De acordo com a literatura, o padrão mais encontrado é o DLX e a análise dos heredogramas sugere a forma autossômica dominante de SA (Kashtan, Michael, 1996).

De acordo com Pirson, 1999, em aproximadamente 85% dos heredogramas a doença é ligada ao X e as mutações identificadas no gene COL4A5. A forma autossômica recessiva, com mutação detectada no gene COL4A3 ou COL4A4, ocorre na maioria das famílias cuja transmissão não está ligada ao X. A forma autossômica dominante é rara.

A classificação dos seis subtipos de SA, de Atkin et al (1988a e 1988b), é formada pelos padrões de herança AD e DLX. Pescucci et al (2004) demonstraram que os pacientes com SA autossômica dominante têm grande variabilidade clínica e consideram que o aprimoramento do diagnóstico molecular possa evidenciar que esta forma não seja tão rara.

Nesta amostra 8,3% (1/12) dos homens e 31,3% (5/16) das mulheres apresentavam hematúria. Manifestavam doença renal (proteinúria) 75,0% (9/12) dos homens e 62,5% (10/16) das mulheres avaliadas; sete mulheres tinham padrão de herança AD e três tinham padrão de herança ligado ao X. Em estágio de falência renal estavam 16,7% (2/12) dos homens, ambos com DLX e nenhuma mulher. Observamos um acometimento mais severo nos homens avaliados, já que não tivemos nenhuma mulher em estágio final de falência renal (EFFR). Não houve, no entanto, correlação estatística entre gênero e comprometimento renal na amostra estudada, podendo ser decorrente do padrão de herança.

De acordo com Sirimanna et al (1995), nas mulheres, os sintomas são variáveis. Normalmente, mostram uma forma mais branda e, algumas vezes, podem apresentar somente hematúria microscópica. Esta variação pode ser explicada pela lyonização, que ocorre somente nas células do sexo feminino. Nas mulheres, portanto, deve-se efetuar a investigação de todas as que aceitarem realizar as audiometrias de tons puros ou mesmo empregar técnicas de triagem, para a detecção de portadoras da doença.

A literatura refere que as mulheres afetadas com SA ligada ao X geralmente apresentam um quadro mais brando, com mínima doença renal (Kashtan, Michael, 1996; Pirson, 1999).

A proteinúria, ausente nos primeiros anos de vida, aumenta progressivamente com a idade. A proteinúria ocorre nos homens com SA ligada ao X e, em ambos os sexos, com SA autossômica recessiva (Kashtan, Michael, 1996).
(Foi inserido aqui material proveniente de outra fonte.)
-- ==== Sys2Proof/Machine/Matrix.lean ====
section
/-! DEFINITION. Convergence sets, matrix operations and the engines (R196 to R217, R118 to R121). -/
namespace Sys2Proof.Machine

/-! ### The operations by their fields (R201, R203, R209) -/

/-- Where A comes from. -/
inductive ASource where
  | regs | gather | latch
  deriving DecidableEq, Repr

/-- A set operation's fields. `drain` is MDRN. -/
structure SetOp where
  drain : Bool
  src : ASource
  k : Nat
  fmt : Nat
  la : Bool
  lb : Bool
  m : Nat
  d : Nat
  a : Nat
  b : Nat
  c : Nat
  s : Nat
  selA : Nat
  selB : Nat
  bsrc : Nat
  sc : Bool
  gx : Nat
  sr : Bool
  sat : Bool
  adj : Int
  latch : Nat
  deriving DecidableEq, Repr

/-- The fields of an MMA, MMAG or MMAB. -/
def mmaFields (src : ASource) (f : TR) (e : Word) : SetOp :=
  { drain := false, src, k := fld e 0 4, fmt := fld e 4 3, la := f.la, lb := f.lb, m := 0, d := f.d.toNat, a := f.a.toNat
    b := f.b.toNat, c := fld e 7 7, s := fld e 14 7, selA := fld e 21 2, selB := fld e 23 2, bsrc := fld e 25 2
    sc := e.getLsbD 27, gx := fld e 28 4, sr := false, sat := false, adj := 0, latch := f.a.toNat % 4 }

/-- The fields of an MDRN. -/
def mdrnFields (f : TR) (e : Word) : SetOp :=
  { drain := true, src := .regs, k := fld e 0 4, fmt := fld e 4 3, la := f.la, lb := false, m := f.m.toNat
    d := f.d.toNat, a := f.a.toNat, b := 0, c := 0, s := 0, selA := 0, selB := 0, bsrc := 0, sc := false, gx := 0
    sr := e.getLsbD 7, sat := e.getLsbD 8, adj := sextN 8 (fld e 9 8), latch := fld e 17 2 }

/-- The fields of a set operation. -/
def setOpOf (i : Instr) : Option SetOp :=
  match i with
  | .mma f e => some (mmaFields .regs f e)
  | .mmag f e => some (mmaFields .gather f e)
  | .mmab f e => some (mmaFields .latch f e)
  | .mdrn f e => some (mdrnFields f e)
  | _ => none

/-- The format code of R138 that an FMT names. -/
def mmaElem (fmt : Nat) : Nat :=
  match fmt with
  | 0 => 1
  | 1 => 2
  | 2 => 3
  | 3 => 4
  | 4 => 12
  | 5 => 5
  | _ => 6
/-- K of an FMT. -/
def mmaK (fmt : Nat) : Nat := if fmt ≤ 1 then 32 else if fmt ≤ 4 then 64 else 128
/-- Registers of an A or B fragment. -/
def mmaRegs (fmt : Nat) : Nat := if fmt = 6 then 12 else 8
/-- Bytes of a row. -/
def mmaRow (fmt : Nat) : Nat := if fmt = 6 then 96 else 64
/-- Whether a format takes scales, and a set operation uses them. -/
def SetOp.scaled (o : SetOp) : Bool := o.sc && decide (o.fmt ≥ 2)

/-- Fields of the A operand, or of the index register. -/
def SetOp.aFields (o : SetOp) : List Nat :=
  if o.drain then groupFields o.a 32
  else match o.src with
    | .regs => groupFields o.a (mmaRegs o.fmt)
    | .gather => [o.a]
    | .latch => []
/-- Fields of the B operand; only member 0's are read (R204). -/
def SetOp.bFields (o : SetOp) (first : Bool) : List Nat :=
  if first && !o.drain && o.bsrc = 0 then groupFields o.b (mmaRegs o.fmt) else []
/-- Fields of C. -/
def SetOp.cFields (o : SetOp) : List Nat := if o.drain then [] else groupFields o.c 32
/-- Fields of the scale registers. -/
def SetOp.sFields (o : SetOp) (first : Bool) : List Nat :=
  if o.drain || !o.scaled then [] else if first then groupFields o.s 2 else [o.s]
/-- Fields of the destination. -/
def SetOp.dFields (o : SetOp) : List Nat :=
  if !o.drain then groupFields o.d 32
  else if o.m = 0 then [] else groupFields o.d (if o.fmt < 2 then 16 else 8)

/-- The operands of a set operation as the scoreboard and early reads see them (R67, R68). -/
def SetOp.opnds (o : SetOp) (first : Bool) : Opnds :=
  { Opnds.none with
    vs := ([o.aFields, o.bFields first, o.cFields, o.sFields first].filter (fun l => !l.isEmpty)).map (fun l => ⟨l, false, false⟩)
    vd := o.dFields
    ss := (if first && !o.drain && o.bsrc = 1 then [⟨o.b, false⟩]
      else if first && !o.drain && o.bsrc = 2 then [⟨evenOf o.b, true⟩] else []) ++
      (if o.src = .gather then [⟨2 * o.gx, true⟩] else []) }

/-- The C fields that are the destination's at the same position, which are used in place where a register is mapped
(R211). -/
def SetOp.inPlace (o : SetOp) : List Nat :=
  (o.cFields.zip o.dFields).filterMap (fun p => if p.1 = p.2 then some p.1 else none)

/-- The fields whose registers have a pending read from the sign until the engine's read (R91, R211). -/
def SetOp.held (o : SetOp) (first : Bool) : List Nat :=
  ((o.aFields ++ o.bFields first ++ o.sFields first) ++ o.cFields.filter (fun f => !o.inPlace.contains f)).eraseDups

/-- The accumulators that an earlier operation of the register may still have to write, and which are read after it has
(R218). -/
def SetOp.chained (o : SetOp) : List Nat := if o.drain then o.aFields else o.inPlace

/-- The fields whose last-use bit is set (R8, R203, R209). -/
def SetOp.lastUses (o : SetOp) (first : Bool) : List Nat :=
  (if o.la then o.aFields else []) ++ (if o.lb then o.bFields first else [])

/-! ### Signing (R199, R210) -/

/-- ILLEGAL KSET (R196). -/
def cKset : Cause := (kIllegal, 0x0B)

/-- Fully signed operations of a register that are not complete (R197). -/
def State.queuedOn (s : State) (b k : Nat) : Nat :=
  (s.mats.filter (fun e => e.2.block = b && e.2.k = k && decide (e.2.phase ≠ .signing))).length

/-- The group of a block with an index that has not exited. -/
def State.groupAt (s : State) (b idx : Nat) : Option (Nat × Group) :=
  s.groups.find? (fun e => e.2.id.block = b && e.2.id.index = idx && decide (e.2.run.place ≠ .gone))

/-- The group of a block with an index, also one that has exited (R200, R209). -/
def State.memberAt (s : State) (b idx : Nat) : Nat :=
  ((s.groupAt b idx).map Prod.fst).getD
    (((s.groups.filter (fun e => e.2.id.block = b && e.2.id.index = idx)).getLast?.map Prod.fst).getD 0)

/-- The values of a name as the map stands. -/
def State.nameVals (s : State) (g name : Nat) : Lanes :=
  lanesFn (fun l => ((s.core (s.coreOf g)).readEntry (tget (s.group g).map name) l).val)

/-- What a name of a group holds now, as an operand. -/
def State.opVal (s : State) (g name : Nat) : OpVal :=
  ⟨s.nameVals g name, s.nameLive g name, s.namePoison g name, (tget (s.group g).map name).map MapEntry.map⟩

/-- An operand at a later sign: what the map holds now, but threads that have left since they signed keep what they had
(R210). -/
def OpVal.renew (old new : OpVal) (signed : Mask) : OpVal :=
  let keep := old.live &&& ~~~new.live &&& signed
  ⟨mergeLanes keep old.vals new.vals, new.live ||| keep, (new.poison &&& ~~~keep) ||| (old.poison &&& keep), new.map⟩

/-- The name of a member's field. -/
def MatMem.name (M : MatMem) (f : Nat) : Nat := nameOf (M.wb.getD 0) f

/-- A new operation of a convergence register, with no sign yet. -/
def State.newMat (s : State) (b k : Nat) (i : Instr) (words : Word × Word) : Nat × State :=
  let (id, s) := s.freshId
  let K := s.kreg b k
  let mem (j : Nat) : MatMem :=
    { gid := s.memberAt b (K.base + j), signed := 0, wb := none, vals := [], alt := [], holds := []
      claims := [], late := [], marks := [], seq := (0, 0), phase := 0, desc := 0, slots := [], scalB := 0
      scalBad := false, dead := false, touch := [] }
  let op : MatOp :=
    { block := b, k, ordinal := K.ordinal, seq := 0, instr := i, words, members := (List.range K.n).map mem
      phase := .signing, lastPc := 0, checks := 0, bsrc := none, gdesc := none, out := [], latchOut := [], resv := []
      flags := 0, fault := none, due := 0, readAt := none, cuts := [] }
  (id, { (s.modKreg b k (fun x => { x with signing := some id, ordinal := x.ordinal + 1 })) with
    mats := tput s.mats id op })

/-- The member of an operation that a group is, with its position. -/
def MatOp.memberOf (op : MatOp) (g : Nat) : Option (Nat × MatMem) :=
  (op.members.zipIdx.find? (fun e => e.1.gid = g)).map (fun e => (e.2, e.1))

/-- The D names of the earlier operations of a register that a group is a member of (R218). -/
def State.earlierDests (s : State) (op : MatOp) (g : Nat) : List Nat :=
  s.mats.flatMap (fun e =>
    if e.2.block = op.block ∧ e.2.k = op.k ∧ e.2.ordinal < op.ordinal then
      match op.memberOf g, setOpOf e.2.instr with
      | some _, some o => (e.2.members.filter (fun (m : MatMem) => m.gid = g)).flatMap (fun m => o.dFields.map m.name)
      | _, _ => []
    else [])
A seqüência de instalação da perda auditiva com relação ao EFFR e o prognóstico renal dependem do tipo de mutação. Barker et al (1996) e Gross et al (2002) estabeleceram correlações genótipo-fenótipo.

Os familiares sem comprometimento clínico foram analisados e comparados aos que tinham alteração renal. Todos os que apresentavam alteração auditiva mostravam comprometimento renal. Entre os que tinham avaliação audiométrica normal, 59,1% apresentavam comprometimento renal. Existiu associação entre acometimento renal e alteração auditiva (p= 0,009) nos pacientes estudados. 48% (12/25) dos pacientes em qualquer estágio da doença renal tinham alteração leve ou moderada da audição. 52% (13/25) dos pacientes em qualquer estágio da doença renal não exibiam alteração nos exames audiológicos (Tab. 10).